▸ **DATA FOR REVIEW**
-- ==== Sys2Proof/Certificates/Slice0/Obligations.lean ====
section
/-! DEFINITION. The statements for the provers, by family, with the words they use. -/

namespace Sys2Proof.Claims

open Sys2Proof.Machine

/-! ### The words of the statements -/

/-- Instruction `i` is at issue as `c`: a warp is picked for it, its encoding is legal (07 R82), and no lane has a hazard or names a
register out of range (07 R94, 03 R32). -/
def Issues (i : Instr) (s : State) (c : Ctx) : Prop :=
  s.ctx? i = some c ∧ encOk i = true ∧ dstOk c.form.d c.x.d = true ∧ c.preFaults = []

/-- The state in which the effect of an instruction at issue takes place: the pick is used up and the issue is charged to the pipe
(19 R274, R287). -/
def issued (c : Ctx) (s : State) : State := c.charge { s with picked := none }

/-- `exec` answers: the instruction has had the effect `t`, and its lanes go on as `ctl` says. -/
def Goes (i : Instr) (s : State) (c : Ctx) (t : State) (ctl : Ctl) : Prop := exec i s = .next (c.finish t ctl [] [])

/-- `exec` answers: the instruction's effect is on the registers of its warp alone, and they are then `w'`. -/
def Leaves (i : Instr) (s : State) (c : Ctx) (w' : Warp) : Prop := Goes i s c (c.setWarp (issued c s) w') .next

/-- The state at an issue whose instruction has no effect: it is charged and counted alone (07 R96, 19 R274). -/
def untouched (c : Ctx) (s : State) : State := c.setWarp (issued c s) (c.account (c.warpIn (issued c s)))

/-- The release of an instruction is done: `t` is the state after the crew's windows are written back, where that is due (11 R165). -/
def Released (c : Ctx) (need : Bool) (s t : State) : Prop :=
  if need then s.writeBack c.agent false = (none, t) else t = s

/-- The rules of an encoding that depend on the state: `tret` in a handler, a job-scope bell in a co-resident job (09 R141, 03 R48). -/
def stateRule (i : Instr) (c : Ctx) : Bool :=
  match i with
  | .tret _ _ => c.inHandler
  | .bellInit _ w | .bellArr _ w | .bellWait _ w => !bellBadScope w c
  | _ => true

/-- Register `r` of lane `l` is one of the `n` that destination `d` names, written for that lane: lane registers in the lanes of
`Mask()` (07 R79, R80). -/
def IsDst (c : Ctx) (d n r l : Nat) : Prop := l ∈ c.mask ∧ d ≤ r ∧ r < d + n

/-- `w'` is `w` with a value of `n` registers written to the destination: `val l` in every lane `l` of `Mask()`, or for a scalar the
value of the lowest lane, once; every other register is as before (07 R79, R80, 09 R109). -/
def WritesD (c : Ctx) (n : Nat) (val : Nat → Nat) (w w' : Warp) : Prop :=
  { w' with v := w.v, s := w.s } = w ∧
  match c.x.d with
  | .v d => w'.s = w.s ∧ (∀ l ∈ c.mask, w'.vval d.toNat n l = val l % 2 ^ (32 * n)) ∧
      ∀ r l, r < 512 → ¬ IsDst c d.toNat n r l → w'.vreg r l = w.vreg r l
  | .s d => w'.v = w.v ∧ (∀ l, c.mask.head? = some l → w'.sval d.toNat n = val l % 2 ^ (32 * n)) ∧
      ∀ r, ¬ (c.mask ≠ [] ∧ d.toNat ≤ r ∧ r < d.toNat + n) → w'.sreg r = w.sreg r
  | _ => w' = w

/-- `w'` is `w` with predicate `k` written in every lane of `Mask()`; m7 keeps nothing and reads 1 (07 R79). -/
def WritesP (c : Ctx) (k : Nat) (p : Nat → Bool) (w w' : Warp) : Prop :=
  { w' with m := w.m } = w ∧ (∀ l ∈ c.mask, k < 7 → w'.pred k l = p l) ∧ (∀ l, w'.pred 7 l = true) ∧
    ∀ j l, j < 512 → ¬ (l ∈ c.mask ∧ j = k) → w'.pred j l = w.pred j l

/-- No slice holds a line of generated space and no partition has a larder: then lines that leave the caches change no byte (11 R160). -/
def NoneGenerated (s : State) : Prop :=
  (∀ t ∈ s.slices, ∀ n ∈ t.2.sets, ∀ w ∈ n.2.ways, w.2.larder = none) ∧ ∀ p, (s.part p).lnl = 0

▸ **ACTIVITY**
Once the line with "match c.x.d with" is found, write out that line and every one after it through the last line of the records, exactly and with nothing else.

▸ **WRITTEN REPLY**
  match c.x.d with
  | .v d => w'.s = w.s ∧ (∀ l ∈ c.mask, w'.vval d.toNat n l = val l % 2 ^ (32 * n)) ∧
      ∀ r l, r < 512 → ¬ IsDst c d.toNat n r l → w'.vreg r l = w.vreg r l
  | .s d => w'.v = w.v ∧ (∀ l, c.mask.head? = some l → w'.sval d.toNat n = val l % 2 ^ (32 * n)) ∧
      ∀ r, ¬ (c.mask ≠ [] ∧ d.toNat ≤ r ∧ r < d.toNat + n) → w'.sreg r = w.sreg r
  | _ => w' = w

/-- `w'` is `w` with predicate `k` written in every lane of `Mask()`; m7 keeps nothing and reads 1 (07 R79). -/
def WritesP (c : Ctx) (k : Nat) (p : Nat → Bool) (w w' : Warp) : Prop :=
  { w' with m := w.m } = w ∧ (∀ l ∈ c.mask, k < 7 → w'.pred k l = p l) ∧ (∀ l, w'.pred 7 l = true) ∧
    ∀ j l, j < 512 → ¬ (l ∈ c.mask ∧ j = k) → w'.pred j l = w.pred j l

/-- No slice holds a line of generated space and no partition has a larder: then lines that leave the caches change no byte (11 R160). -/
def NoneGenerated (s : State) : Prop :=
  (∀ t ∈ s.slices, ∀ n ∈ t.2.sets, ∀ w ∈ n.2.ways, w.2.larder = none) ∧ ∀ p, (s.part p).lnl = 0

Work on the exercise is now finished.